Le blocage politique sur la question de la dette américaine tient en partie au refus de toute augmentation de la fiscalité de la part des parlementaires républicains, surtout ceux de la Chambre des représentants.

«Notre problème de la dette pourrait être réglé par une modeste hausse d'impôts qui maintiendrait les impôts des États-Unis à un niveau très inférieur à ceux du Canada et de la plupart des pays», dit Scott Lilly, expert au Center for American Progress, groupe de recherche progressiste.

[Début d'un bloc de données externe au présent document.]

-- ==== Sys2Proof/Laws/Parser.lean ====
section
/-! SUPPORT. The decimal parser and the canonical spelling (rules R78, R80, R82): the digit loop, the first-digit rule,
the digits of a number, and what the operations over a string in the buffer answer. -/

namespace Sys2Proof.Machine

/-- The decimal value of a string of digits put after the digits of v. -/
abbrev decimalValue (v : Nat) (cs : List Byte) : Nat := cs.foldl (fun v c => v * 10 + (c.toNat - 0x30)) v

theorem isDigit_iff (c : Byte) : isDigit c = true ↔ 0x30 ≤ c.toNat ∧ c.toNat ≤ 0x39 := by simp [isDigit]

theorem le_decimalValue (cs : List Byte) (v : Nat) : v ≤ decimalValue v cs := by
  induction cs generalizing v with
  | nil => exact le_rfl
  | cons c cs ih => exact le_trans (by omega) (ih (v * 10 + (c.toNat - 0x30)))

/-! ### The digit loop (rule R78) -/

/-- What the digit loop accepts: digits alone, with their value, below 2^64. -/
theorem parseDigits_ok {cs : List Byte} {v w : Nat} (hv : v < 2 ^ 64) (h : parseDigits cs v = .ok w) :
    (∀ c ∈ cs, 0x30 ≤ c.toNat ∧ c.toNat ≤ 0x39) ∧ w = decimalValue v cs ∧ w < 2 ^ 64 := by
  induction cs generalizing v with
  | nil =>
    simp only [parseDigits, Except.ok.injEq] at h
    subst h
    exact ⟨by simp, rfl, hv⟩
  | cons c cs ih =>
    unfold parseDigits at h
    split_ifs at h with h1 h2 h3
    have hd : 0x30 ≤ c.toNat ∧ c.toNat ≤ 0x39 := (isDigit_iff c).1 (by simpa using h1)
    obtain ⟨ha, hw, hl⟩ := ih (by unfold digitValue at *; omega) h
    exact ⟨by simpa [hd] using ha, hw, hl⟩

/-- Digits with a value below 2^64 are accepted. -/
theorem parseDigits_of_lt {cs : List Byte} {v : Nat} (hd : ∀ c ∈ cs, 0x30 ≤ c.toNat ∧ c.toNat ≤ 0x39)
    (h : decimalValue v cs < 2 ^ 64) : parseDigits cs v = .ok (decimalValue v cs) := by
  induction cs generalizing v with
  | nil => rfl
  | cons c cs ih =>
    have hc := hd c (by simp)
    have hge : v * 10 + (c.toNat - 0x30) ≤ decimalValue v (c :: cs) := le_decimalValue cs _
    unfold parseDigits
    rw [if_neg (by simp [(isDigit_iff c).2 hc]), if_neg (by omega), if_neg (by unfold digitValue; omega)]
    exact ih (fun d h => hd d (by simp [h])) h

/-- Nothing overflows within the first 19 digits: the loop goes on, or meets a character that is no digit. -/
theorem parseDigits_append {xs ys : List Byte} {v k : Nat} (hv : v < 10 ^ k) (hk : xs.length + k ≤ 19) :
    parseDigits (xs ++ ys) v =
      if ∀ c ∈ xs, 0x30 ≤ c.toNat ∧ c.toNat ≤ 0x39 then parseDigits ys (decimalValue v xs)
      else .error .invalidChar := by
  induction xs generalizing v k with
  | nil => simp
  | cons c cs ih =>
    have h19 : 10 ^ k ≤ 10 ^ 18 := Nat.pow_le_pow_right (by omega) (by simp at hk; omega)
    rw [List.cons_append, parseDigits]
    by_cases hc : isDigit c = true
    · have hc' := (isDigit_iff c).1 hc
      rw [if_neg (by simp [hc]), if_neg (by omega), if_neg (by unfold digitValue; omega),
        ih (k := k + 1) (by unfold digitValue; rw [pow_succ]; omega) (by simp at hk; omega)]
      simp [hc', digitValue]
    · rw [if_pos (by simpa using hc), if_neg]
      intro h
      exact hc ((isDigit_iff c).2 (h c (by simp)))

/-! ### The first digit (rule R78) -/

theorem parseMagnitude_bad {body : List Byte}
    (h : ¬ ∃ c, body.head? = some c ∧ 0x31 ≤ c.toNat ∧ c.toNat ≤ 0x39) :
    parseMagnitude body = .error .invalidFirstDigit := by
  cases body with
  | nil => rfl
  | cons c cs =>
    have hc : ¬ (0x31 ≤ c.toNat ∧ c.toNat ≤ 0x39) := fun hc => h ⟨c, rfl, hc⟩
    simp only [parseMagnitude]
    rw [if_neg (by simpa using hc)]

theorem parseMagnitude_good {body : List Byte}
    (h : ∃ c, body.head? = some c ∧ 0x31 ≤ c.toNat ∧ c.toNat ≤ 0x39) :
    parseMagnitude body = parseDigits body 0 := by
  cases body with
  | nil => obtain ⟨c, hc, -⟩ := h; simp at hc
  | cons c cs =>
    obtain ⟨d, hd, hc⟩ := h
    simp only [List.head?_cons, Option.some.injEq] at hd
    subst hd
    simp only [parseMagnitude]
    rw [if_pos (by simpa using hc)]

/-! ### The digits of a number (rule R80) -/

theorem decimalDigits_acc (fuel n : Nat) (acc : List Byte) :
    decimalDigits fuel n acc = decimalDigits fuel n [] ++ acc := by
  induction fuel generalizing n acc with
  | zero => simp [decimalDigits]
  | succ f ih =>
    unfold decimalDigits
    split
    · rfl
    · rw [ih (n / 10) (_ :: acc), ih (n / 10) [_]]
      simp

theorem digitByte_toNat {d : Nat} (h : d < 10) : (BitVec.ofNat 8 (0x30 + d)).toNat = 0x30 + d := by
  simp
  omega

theorem decimalDigits_isDigit (fuel n : Nat) :
    ∀ c ∈ decimalDigits fuel n [], 0x30 ≤ c.toNat ∧ c.toNat ≤ 0x39 := by
  induction fuel generalizing n with
  | zero => simp [decimalDigits]
  | succ f ih =>
    unfold decimalDigits
    split
    · intro c hc
      simp only [List.mem_singleton] at hc
      subst hc
      rw [digitByte_toNat (by omega)]
      omega
    · rw [decimalDigits_acc]
      intro c hc
      rcases List.mem_append.1 hc with hc | hc
      · exact ih _ c hc
      · simp only [List.mem_singleton] at hc
        subst hc
        rw [digitByte_toNat (by omega)]
        omega

theorem decimalDigits_value {fuel n : Nat} (h : n < 10 ^ fuel) : decimalValue 0 (decimalDigits fuel n []) = n := by
  induction fuel generalizing n with
  | zero => simp at h; subst h; rfl
  | succ f ih =>
    unfold decimalDigits
    split
    · simp only [decimalValue, List.foldl]
      rw [digitByte_toNat (by omega)]
      omega
    · rw [decimalDigits_acc]
      simp only [decimalValue, List.foldl_append, List.foldl]
      have h1 := ih (n := n / 10) (by rw [pow_succ] at h; omega)
      simp only [decimalValue] at h1
      rw [h1, digitByte_toNat (by omega)]
      omega

/-- No leading zero. -/
theorem decimalDigits_first {fuel n : Nat} (h : n < 10 ^ fuel) (h0 : 0 < n) :
    ∃ c, (decimalDigits fuel n []).head? = some c ∧ 0x31 ≤ c.toNat ∧ c.toNat ≤ 0x39 := by
  induction fuel generalizing n with
  | zero => simp at h; omega
  | succ f ih =>
    unfold decimalDigits
    split
    · exact ⟨_, rfl, by rw [digitByte_toNat (by omega)]; omega⟩
    · rw [decimalDigits_acc]
      obtain ⟨c, hc, h1⟩ := ih (n := n / 10) (by rw [pow_succ] at h; omega) (by omega)
      exact ⟨c, by simp [List.head?_append, hc], h1⟩

theorem decimalDigits_length_le {fuel n k : Nat} (h : n < 10 ^ k) (hk : 0 < k) :
    (decimalDigits fuel n []).length ≤ k := by
  induction fuel generalizing n k with
  | zero => simp [decimalDigits]
  | succ f ih =>
    unfold decimalDigits
    split
    · simp
      omega
    · rw [decimalDigits_acc]
      simp only [List.length_append, List.length_singleton]
      obtain ⟨k, rfl⟩ : ∃ j, k = j + 1 := ⟨k - 1, by omega⟩
      rcases Nat.eq_zero_or_pos k with rfl | hk0
      · simp at h
        omega
      · have := ih (n := n / 10) (by rw [pow_succ] at h; omega) hk0
        omega

theorem decimalDigits_length_pos (fuel n : Nat) : 0 < (decimalDigits (fuel + 1) n []).length := by
  unfold decimalDigits
  split
  · simp
  · rw [decimalDigits_acc]
    simp

/-! ### Operations over a string in the buffer (rules R78, R83) -/

/-- Everything `parse_dec` can answer: a parser's answer, or BufferBounds. -/
theorem parseDec_cases (s : State) (addr n : Nat) :
    (∃ r, parseDec s addr n = .ok r) ∨ parseDec s addr n = .error (.bufferBounds addr n) := by
  unfold parseDec
  split
  · exact .inl ⟨_, rfl⟩
  · rcases memRead_cases s addr n with ⟨bs, h, -⟩ | h <;> rw [h]
    · exact .inl ⟨_, rfl⟩
    · exact .inr rfl

/-- Everything the choice of TRYE can answer. -/
theorem tryEncoding_cases (s : State) :
    (∃ r, tryEncoding s = .ok r) ∨ tryEncoding s = .error (.bufferBounds s.baseAddr s.strLen) := by
  unfold tryEncoding
  split
  · exact .inl ⟨_, rfl⟩
  · rcases parseDec_cases s s.baseAddr s.strLen with ⟨r, h⟩ | h <;> rw [h]
    · exact .inl ⟨_, rfl⟩
    · exact .inr rfl

end Sys2Proof.Machine
end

Il déplore l'émergence d'une «faction extrémiste» au sein du Parti républicain, qui contribue selon lui à rendre les États-Unis ingouvernables.

«Nous sommes rendus à un point où ce pays a les plus grandes difficultés à accomplir les choses les plus simples, y compris financer le gouvernement au jour le jour», dit-il.

De leur côté, les parlementaires démocrates (et la Maison-Blanche) refusent toute réforme des grands programmes de l'État providence sans hausse de la fiscalité.

«Aucun des deux partis ne veut faire de compromis, dit Roberton Williams, expert du Tax Policy Center. Avant de bouger, ils attendront probablement que la dette soit devenue si importante qu'ils ne peuvent plus l'ignorer, que les charges de la dette soient devenues insupportables, que le dollar soit sous pression. Évidemment, le plus simple serait de commencer à s'attaquer au problème maintenant.»